Find the line holding "(((Via.write s _" in the entries below. Give it again exactly, along with every line after it up to and including the line holding "theorem issueCommand_via (cmd".
------------------------------------------------
-- ==== Sys2Proof/Laws/Transceiver.lean ====
section
/-! SUPPORT. What each step of the transceiver engine can do: its accesses (`Via`), its trace, and the registers it leaves alone. -/
namespace Sys2Proof.Machine

variable (cfg : Config)

@[simp] theorem Config.aCommand_mem : cfg.aCommand ∈ cfg.addresses := by simp [Config.addresses]
@[simp] theorem Config.aComIEn_mem : cfg.aComIEn ∈ cfg.addresses := by simp [Config.addresses]
@[simp] theorem Config.aComIrq_mem : cfg.aComIrq ∈ cfg.addresses := by simp [Config.addresses]
@[simp] theorem Config.aDivIrq_mem : cfg.aDivIrq ∈ cfg.addresses := by simp [Config.addresses]
@[simp] theorem Config.aError_mem : cfg.aError ∈ cfg.addresses := by simp [Config.addresses]
@[simp] theorem Config.aStatus2_mem : cfg.aStatus2 ∈ cfg.addresses := by simp [Config.addresses]
@[simp] theorem Config.aFifoData_mem : cfg.aFifoData ∈ cfg.addresses := by simp [Config.addresses]
@[simp] theorem Config.aFifoLevel_mem : cfg.aFifoLevel ∈ cfg.addresses := by simp [Config.addresses]
@[simp] theorem Config.aControl_mem : cfg.aControl ∈ cfg.addresses := by simp [Config.addresses]
@[simp] theorem Config.aBitFraming_mem : cfg.aBitFraming ∈ cfg.addresses := by simp [Config.addresses]
@[simp] theorem Config.aCrcResultH_mem : cfg.aCrcResultH ∈ cfg.addresses := by simp [Config.addresses]
@[simp] theorem Config.aCrcResultL_mem : cfg.aCrcResultL ∈ cfg.addresses := by simp [Config.addresses]

/-- The controller's own part is as it was, but for the fields a lemma names: sequencer, reply, outgoing bytes, and the registers
only `computeCRC` and AUTH write. -/
structure Quiet (s t : State) : Prop where
  pc : t.pc = s.pc
  reply : t.reply = s.reply
  tx : t.tx = s.tx
  crcLo : t.regs.crcLo = s.regs.crcLo
  crcHi : t.regs.crcHi = s.regs.crcHi
  crcTo : t.regs.crcTo = s.regs.crcTo
  s2 : t.regs.s2 = s.regs.s2

theorem Quiet.refl (s : State) : Quiet s s := ⟨rfl, rfl, rfl, rfl, rfl, rfl, rfl⟩

theorem Quiet.trans {s t u : State} (h : Quiet s t) (g : Quiet t u) : Quiet s u :=
  ⟨g.pc.trans h.pc, g.reply.trans h.reply, g.tx.trans h.tx, g.crcLo.trans h.crcLo, g.crcHi.trans h.crcHi,
   g.crcTo.trans h.crcTo, g.s2.trans h.s2⟩

variable (s : State)

/-! Loading and draining the FIFO. -/

/-- Loading writes the bytes in order and does nothing else (R143). -/
theorem State.loadFifo_spec (bytes : List Byte) :
    Via s.cfg.addresses bytes.length s (s.loadFifo bytes) ∧ Quiet s (s.loadFifo bytes) ∧
    (s.loadFifo bytes).regs = s.regs ∧ (s.loadFifo bytes).rx = s.rx ∧
    (s.loadFifo bytes).port.trace = s.port.trace ++ bytes.map (fun b => Event.write s.cfg.aFifoData b) := by
  induction bytes generalizing s with
  | nil => exact ⟨Via.refl s, Quiet.refl s, rfl, rfl, by simp [State.loadFifo]⟩
  | cons b bs ih =>
    obtain ⟨hv, hq, hr, hx, ht⟩ := ih (s.write s.cfg.aFifoData b)
    refine ⟨?_, ⟨hq.pc, hq.reply, hq.tx, hq.crcLo, hq.crcHi, hq.crcTo, hq.s2⟩, hr, hx, ?_⟩
    · exact ((Via.write s b (by simp)).trans hv).mono (by simp; omega)
    · rw [State.loadFifo, ht]
      simp

/-- Draining reads that many bytes into `RX` and does nothing else (R147). -/
theorem State.drainFifo_spec (n : Nat) :
    ∃ bytes : List Byte, bytes.length = n ∧ (s.drainFifo n).rx = s.rx ++ bytes ∧
    (s.drainFifo n).port.trace = s.port.trace ++ bytes.map (fun b => Event.read s.cfg.aFifoData b) ∧
    Via s.cfg.addresses n s (s.drainFifo n) ∧ Quiet s (s.drainFifo n) ∧ (s.drainFifo n).regs = s.regs := by
  induction n generalizing s with
  | zero => exact ⟨[], rfl, by simp [State.drainFifo], by simp [State.drainFifo], Via.refl s, Quiet.refl s, rfl⟩
  | succ n ih =>
    obtain ⟨bs, hl, hx, ht, hv, hq, hr⟩ :=
      ih ((s.afterRead s.cfg.aFifoData).withRx (s.rx ++ [s.answer s.cfg.aFifoData]))
    refine ⟨s.answer s.cfg.aFifoData :: bs, by simp [hl], ?_, ?_, ?_, ?_, hr⟩
    · rw [State.drainFifo, hx]
      simp
    · rw [State.drainFifo, ht]
      simp
    · exact (((Via.read s (by simp)).andLocal rfl rfl rfl).trans hv).mono (by omega)
    · exact ⟨hq.pc, hq.reply, hq.tx, hq.crcLo, hq.crcHi, hq.crcTo, hq.s2⟩

/-! The poll loop. -/

/-- The loop from a counter of `k` (R144): samples that do not end it, then the last one; the counter went down once a sample. -/
theorem pollIrqLoop_spec (k : Nat) (hk : 1 ≤ k) (hk' : k ≤ pollBudget) (hi : s.regs.i = BitVec.ofNat 11 k) :
    ∃ (samples : List Byte) (last : Byte), samples.length + 1 ≤ k ∧
    (∀ v ∈ samples, endsPoll v s.regs.wait = false) ∧ (samples.length + 1 = k ∨ endsPoll last s.regs.wait = true) ∧
    (pollIrqLoop k s).regs = { s.regs with n := last, i := BitVec.ofNat 11 (k - (samples.length + 1)) } ∧
    (pollIrqLoop k s).port.trace = s.port.trace ++ (samples ++ [last]).map (fun v => Event.read s.cfg.aComIrq v) ∧
    Via s.cfg.addresses (samples.length + 1) s (pollIrqLoop k s) ∧ Quiet s (pollIrqLoop k s) ∧ (pollIrqLoop k s).rx = s.rx := by
  induction k generalizing s with
  | zero => omega
  | succ k ih =>
    have hb : pollBudget = 2000 := rfl
    have hdec : s.regs.i - 1#11 = BitVec.ofNat 11 k := by
      rw [hi]; apply BitVec.eq_of_toNat_eq; simp [BitVec.toNat_sub]; omega
    have hz : (BitVec.ofNat 11 k = 0#11) ↔ k = 0 := by
      constructor
      · intro h
        have := congrArg BitVec.toNat h
        simp at this
        omega
      · rintro rfl
        rfl
    have hvia : Via s.cfg.addresses 1 s (pollIrqOnce s) := (Via.read s (by simp)).andLocal rfl rfl rfl
    rw [pollIrqLoop]
    by_cases hend : (pollIrqOnce s).regs.i = 0#11 ∨ endsPoll (pollIrqOnce s).regs.n (pollIrqOnce s).regs.wait
    · rw [if_pos hend]
      refine ⟨[], s.answer s.cfg.aComIrq, by simp, by simp, ?_, ?_, ?_, hvia, ⟨rfl, rfl, rfl, rfl, rfl, rfl, rfl⟩, rfl⟩
      · rcases hend with h | h
        · left
          have := hz.1 (hdec ▸ h)
          simp [this]
        · exact .inr h
      · have hd : (pollIrqOnce s).regs = { s.regs with n := s.answer s.cfg.aComIrq, i := s.regs.i - 1#11 } := rfl
        rw [hd, hdec]
        simp
      · simp [pollIrqOnce]
    · rw [if_neg hend]
      obtain ⟨hne, hcont⟩ := not_or.1 hend
      have hkpos : 1 ≤ k := by
        by_contra hc
        exact hne (by show s.regs.i - 1#11 = 0#11; rw [hdec, hz]; omega)
      obtain ⟨samples, last, hl, hs, hlast, hr, ht, hv, hq, hx⟩ := ih (pollIrqOnce s) hkpos (by omega) hdec
      refine ⟨s.answer s.cfg.aComIrq :: samples, last, by simp; omega, ?_, ?_, ?_, ?_, ?_, ?_, hx⟩
      · intro v hv
        rcases List.mem_cons.1 hv with rfl | hv
        · exact Bool.eq_false_iff.2 hcont
        · exact hs v hv
      · rcases hlast with h | h
        · left; simp; omega
        · exact .inr h
      · rw [hr]
        have : k + 1 - ((s.answer s.cfg.aComIrq :: samples).length + 1) = k - (samples.length + 1) := by simp
        rw [this]
        rfl
      · rw [ht]
        simp [pollIrqOnce]
      · exact (hvia.trans hv).mono (by simp; omega)
      · exact ⟨hq.pc, hq.reply, hq.tx, hq.crcLo, hq.crcHi, hq.crcTo, hq.s2⟩

/-! Accesses and frames of the steps. -/

theorem selectMasks_via (cmd : Byte) : Via s.cfg.addresses 0 s (selectMasks cmd s) := Via.local rfl rfl rfl

theorem armAndFlush_via : Via s.cfg.addresses 6 s (armAndFlush s) :=
  (((Via.write s _ (by simp)).trans (Via.clearBits _ _ (by simp))).trans (Via.setBits _ _ (by simp))).trans (Via.write _ _ (by simp))

theorem armAndFlush_quiet : Quiet s (armAndFlush s) ∧ (armAndFlush s).regs = s.regs ∧ (armAndFlush s).rx = s.rx := by
  refine ⟨⟨?_, ?_, ?_, ?_, ?_, ?_, ?_⟩, ?_, ?_⟩ <;> simp [armAndFlush]

theorem issueCommand_via (cmd : Byte) :
    Via s.cfg.addresses (s.tx.length + (if cmd = s.cfg.cmdTransceive then 3 else 1)) s (issueCommand cmd s) := by
  obtain ⟨hv, -, -, -, -⟩ := s.loadFifo_spec s.tx
  have hw : Via s.cfg.addresses (s.tx.length + 1) s ((s.loadFifo s.tx).write s.cfg.aCommand cmd) := hv.trans (Via.write _ _ (by simp))
  have hc : ((s.loadFifo s.tx).write s.cfg.aCommand cmd).cfg = s.cfg := hw.cfg_eq
  unfold issueCommand
  split
  · rename_i h
    rw [if_pos (h.trans (by rw [hc]))]
    exact (hw.trans (Via.setBits _ _ (by rw [hc]; simp))).mono (by omega)
  · rename_i h
    rw [if_neg (fun e => h (e.trans (by rw [hc])))]
    exact hw

theorem issueCommand_quiet (cmd : Byte) :
    Quiet s (issueCommand cmd s) ∧ (issueCommand cmd s).regs = s.regs ∧ (issueCommand cmd s).rx = s.rx := by
  obtain ⟨-, hq, hr, hx, -⟩ := s.loadFifo_spec s.tx
  unfold issueCommand
  simp only
  split
  · exact ⟨⟨hq.pc, hq.reply, hq.tx, hq.crcLo, hq.crcHi, hq.crcTo, hq.s2⟩, hr, hx⟩
  · exact ⟨⟨hq.pc, hq.reply, hq.tx, hq.crcLo, hq.crcHi, hq.crcTo, hq.s2⟩, hr, hx⟩

theorem stopSend_via : Via s.cfg.addresses 2 s (stopSend s) := Via.clearBits s _ (by simp)

theorem decideStatus_via : Via s.cfg.addresses 1 s (decideStatus s) := (Via.read s (by simp)).andLocal rfl rfl rfl

theorem decideStatus_quiet : Quiet s (decideStatus s) := ⟨rfl, rfl, rfl, rfl, rfl, rfl, rfl⟩

theorem sampleLengths_via : Via s.cfg.addresses 2 s (sampleLengths s) :=
  ((Via.read s (by simp)).trans (Via.read _ (by simp))).andLocal rfl rfl rfl

theorem sampleLengths_quiet : Quiet s (sampleLengths s) := ⟨rfl, rfl, rfl, rfl, rfl, rfl, rfl⟩

/-- The drain takes between 1 and 16 bytes (R147). -/
theorem drainCount_bounds (lvl : Byte) : 1 ≤ drainCount lvl ∧ drainCount lvl ≤ 16 := by
  simp only [drainCount, maxLen]
  omega

end Sys2Proof.Machine
end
------------------------------------------------
» REPLY TO THE EXERCISE:
  (((Via.write s _ (by simp)).trans (Via.clearBits _ _ (by simp))).trans (Via.setBits _ _ (by simp))).trans (Via.write _ _ (by simp))

theorem armAndFlush_quiet : Quiet s (armAndFlush s) ∧ (armAndFlush s).regs = s.regs ∧ (armAndFlush s).rx = s.rx := by
  refine ⟨⟨?_, ?_, ?_, ?_, ?_, ?_, ?_⟩, ?_, ?_⟩ <;> simp [armAndFlush]

theorem issueCommand_via (cmd : Byte) :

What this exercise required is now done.